Relation of Immunoglobulin A Isotype of Anti -β2 Glycoprotein I to Clinical and Laboratory Features of Antiphospholipid Syndrome and Systemic Lupus Erythematosus

Introduction: Systemic lupus erythematosus (SLE) is a chronic autoimmune disease characterized by the production of autoantibodies to components of the cell nucleus. Antiphospholipid syndrome (APS) is the most common type of acquired thrombophilias. The diagnosis of APS should be made on the presence of the characteristic clinical manifestations of thrombosis/pregnancy morbidity and the presence persistently positive antiphospholipid antibodies [aPL] (anticardiolipin [aCL] IgM/IgG or anti-β2 glycoprotein I [anti-β2GPI] IgM/IgG), lupus anticoagulant [LA] or both. Aim of the Work: Clarifying the significance of anti-β2GPI of IgA isotype among Egyptian lupus patients with and without APS regarding clinical and laboratory features of both diseases. Patients and Methods: The study included 54 SLE patients. Twenty seven (50%) of those patients had no APS while the other half had secondary APS. Patients with other known causes of thrombophilia were excluded.

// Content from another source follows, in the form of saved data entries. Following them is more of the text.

-- ==== Sys2Proof/Proofs/DrainedItems.lean ====
section
/-! SUPPORT. The items drained from an END, one kind at a time (R60, R33, R35, R101, R116), each applied in the state that the ACK of
its beat leaves (`State.beatHeard`). -/

open Sys2Proof Sys2Proof.Machine

namespace Sys2Proof.Machine

/-! ### The item by its kind (R159) -/

section
variable {u : State} {g : LegId} {d : List Byte} (awake : (u.leg g).state ≠ .fault)
include awake

theorem State.drained_tapRequest : u.drained g 5 d = u.drainedTap g d := if_neg awake

theorem State.drained_trainDone : u.drained g 7 d = u.drainedTrainDone g (natAt d 0) := if_neg awake

theorem State.drained_verifyResult : u.drained g 8 d = u.drainedVerify g (natAt d 0) (natAt d 1 == 1) := if_neg awake

theorem State.drained_retrainRequest : u.drained g 9 d = u.drainedRetrain g := if_neg awake

theorem State.drained_powerRequest : u.drained g 10 d = u.drainedPower g (d.getD 0 0) := if_neg awake

end

section
variable {s w : State} {g : LegId} {f : ResponseBody}

theorem State.beatHeard_state (s : State) (g : LegId) (f : ResponseBody) :
    ((s.beatHeard g f).leg g).state = (s.leg g).state := by rw [State.beatHeard_leg]

theorem State.beatHeard_attempt (s : State) (g : LegId) (f : ResponseBody) :
    ((s.beatHeard g f).leg g).attempt = (s.leg g).attempt := by rw [State.beatHeard_leg]

theorem State.drainsTo_eq (applied : (s.beatHeard g f).drained g f.item f.data = w) :
    s.drainsTo g f = w.arbitrate (f.item == 0 || !f.more) := by rw [State.drainsTo, applied]

theorem State.drainsTo_onward (applied : (s.beatHeard g f).drained g f.item f.data = w) : w.Onward (s.drainsTo g f) := by
  rw [State.drainsTo_eq applied]
  exact w.onward_arbitrate _

theorem State.drainsTo_field (applied : (s.beatHeard g f).drained g f.item f.data = w) {α : Type} (p : Leg → α)
    (apart : ∀ l : Leg, p l.apart = p l) (k : LegId) : p ((s.drainsTo g f).leg k) = p (w.leg k) := by
  rw [State.drainsTo_eq applied]
  exact State.arbitrate_field p apart w _ k

/-- An item that leg g's controller applies. -/
theorem State.drainsTo_kept (applied : (s.beatHeard g f).drained g f.item f.data = w) (frame : (s.beatHeard g f).LegFrame g w) :
    s.tapsKept (s.drainsTo g f) ∧ s.othersKept (s.drainsTo g f) g ∧ (w.cable = (s.beatHeard g f).cable
      → s.settingKept (s.drainsTo g f)) := by
  have before := s.spares_beatHeard g f
  rw [State.drainsTo_eq applied]
  refine ⟨fun c => ?_, fun k hk => ?_, fun cable => ?_⟩
  · rw [State.arbitrate_lane]
    have kept := frame.taps c
    rw [State.beatHeard_lane] at kept
    exact kept
  · rw [State.arbitrate_apart, frame.others k hk]
    exact before.others k hk
  · exact State.settingKept_trans (State.settingKept_trans before.setting (frame.settingKept cable))
      (State.arbitrate_settingKept _ _)

end

/-! ### TAP_REQUEST (R60, R61) -/

theorem Leg.queueStatus_carries (l : Leg) (u : TapStatus) : (l.queueStatus u).carries .hubRole (.storeStatus u) := by
  unfold Leg.queueStatus
  split
  · rename_i room
    rw [Leg.push_room room]
    exact .inl (List.mem_append_right _ (List.mem_singleton_self _))
  · exact .inr (Leg.mem_heldItems.mpr (.inl ⟨rfl, .inr ⟨u.index, by simp⟩⟩))

theorem State.drainedTap_applies {u : State} {g : LegId} {d : List Byte} {q : TapRequest} {i : WinIx}
    (reads : parseTapRequest d = some q) (index : natAt d 0 = i.val) (window : u.hasIndex g i) (train : (u.leg g).state = .train) :
    u.drainedTap g d = (u.applyTaps g i q).modLeg g (fun l => l.queueStatus (u.tapOutcome g i q)) := by
  obtain ⟨n, lt⟩ := i
  subst index
  unfold State.drainedTap
  rw [reads]
  exact (dif_pos lt).trans (if_pos ⟨train, window⟩)

/-- What a request applied and answered by a TAP_STATUS in the queue moves. -/
theorem State.queuedStatus_moves (u : State) {g : LegId} {i : WinIx} {q : TapRequest} (o : TapStatus)
    (lawful : (u.lane (u.winLane g i)).taps.lawful) :
    let w := (u.applyTaps g i q).modLeg g (fun l => l.queueStatus o)
    w.role = u.role ∧ (∀ c, w.lane c = if c = u.winLane g i then { u.lane (u.winLane g i) with
        taps := (u.tapOutcome g i q).taps
        settleUntil := if (u.tapOutcome g i q).pre = .updated ∨ (u.tapOutcome g i q).post = .updated then some (u.after 300)
          else (u.lane (u.winLane g i)).settleUntil } else u.lane c)
      ∧ w.leg g = (u.leg g).queueStatus o ∧ (∀ k, k ≠ g → w.leg k = u.leg k) ∧ u.settingKept w := by
  intro w
  have legs (k : LegId) : (u.applyTaps g i q).leg k = u.leg k := by rw [State.applyTaps_rest]; rfl
  have kept : u.settingKept (u.applyTaps g i q) := by rw [State.applyTaps_rest]; exact ⟨rfl, rfl, rfl, rfl, rfl⟩
  refine ⟨kept.1, u.applyTaps_lane g i q lawful, ?_, fun k hk => ?_, kept⟩
  · rw [State.modLeg_leg_same, legs]
  · rw [State.modLeg_leg_other _ _ hk, legs]

theorem State.drainedTap_discards {u : State} {g : LegId} {d : List Byte}
    (h : (u.leg g).state ≠ .train ∨ parseTapRequest d = none ∨ ∀ i : WinIx, natAt d 0 = i.val → u.hasIndex g i = false) : u.drainedTap g d = u := by
  unfold State.drainedTap
  split
  · rename_i q reads
    split
    · rename_i lt
      refine if_neg fun ⟨train, window⟩ => ?_
      rcases h with other | none | outside
      · exact other train
      · rw [none] at reads; cases reads
      · rw [outside ⟨natAt d 0, lt⟩ rfl] at window; cases window
    · rfl
  · rfl

/-! ### TRAIN_DONE (R33) -/

/-- The state in which a HUB knows its far end trained. -/
def State.farMarked (u : State) (g : LegId) : State := u.modLeg g (fun l => { l with farTrained := true })

theorem State.farMarked_leg (u : State) (g : LegId) : (u.farMarked g).leg g = { u.leg g with farTrained := true } :=
  u.modLeg_leg_same g _

theorem State.drainedTrainDone_takes {u : State} {g : LegId} {n : Nat} (train : (u.leg g).state = .train)
    (attempt : (u.leg g).attempt = some n) : u.drainedTrainDone g n
      = if (u.leg g).localTrained then (u.farMarked g).enterAdapt g else u.farMarked g := by
  have marked := u.modLeg_leg_same g (fun l => { l with farTrained := true })
  unfold State.drainedTrainDone State.checkTrained
  rw [if_pos ⟨train, attempt⟩, marked]
  by_cases trained : (u.leg g).localTrained = true
  · rw [if_pos ⟨trained, rfl⟩, if_pos trained]
    rfl
  · rw [if_neg fun h => trained h.1, if_neg trained]
    rfl

theorem State.drainedTrainDone_discards {u : State} {g : LegId} {n : Nat}
    (h : (u.leg g).state ≠ .train ∨ (u.leg g).attempt ≠ some n) : u.drainedTrainDone g n = u := if_neg fun k => h.elim (absurd k.1) (absurd k.2)

/-! ### VERIFY_RESULT (R35) -/

/-- The state in which a HUB keeps the far VERIFY result. -/
def State.farResolved (u : State) (g : LegId) (pass : Bool) : State := u.modLeg g (fun l => { l with farVerify := some pass })

theorem State.farResolved_leg (u : State) (g : LegId) (pass : Bool) :
    (u.farResolved g pass).leg g = { u.leg g with farVerify := some pass } := u.modLeg_leg_same g _

theorem State.drainedVerify_takes {u : State} {g : LegId} {n : Nat} (verify : (u.leg g).state = .verify)
    (attempt : (u.leg g).attempt = some n) (pass : Bool) : u.drainedVerify g n pass = match (u.leg g).localVerify with
      | some b => if b && pass then (u.farResolved g pass).enterUp g else (u.farResolved g pass).attemptFails g .verifyFailed
      | none => u.farResolved g pass := by
  have marked := u.modLeg_leg_same g (fun l => { l with farVerify := some pass })
  unfold State.drainedVerify State.decideVerify
  rw [if_pos ⟨verify, attempt⟩, marked]
  cases (u.leg g).localVerify with
  | none => rfl
  | some b => rfl

theorem State.drainedVerify_discards {u : State} {g : LegId} {n : Nat}
    (h : (u.leg g).state ≠ .verify ∨ (u.leg g).attempt ≠ some n) (pass : Bool) : u.drainedVerify g n pass = u := if_neg fun k => h.elim (absurd k.1) (absurd k.2)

Twenty seven apparently normal age and sex-matched Egyptian control persons were included. Patients were subjected to clinical assessment and routine laboratory tests. Both patients and controls were evaluated for the presence of lupus anticoagulant, anti-β2GPI of IgM, IgG and IgA isotype as well as aCL of IgM, IgG and IgA isotypes. Results: Dural sinus thrombosis and autoimmune thrombocytopenia were significantly more common in patients with positive anti -β2GPI IgA (p-value: 0.025 and 0.03 respectively). Conclusion: Anti -β2GPI of IgA isotype seems to contribute to the pathogenesis of thrombotic and non thrombotic manifestations of SLE and APS i.e. dural sinus thrombosis and autoimmune thrombocytopenia.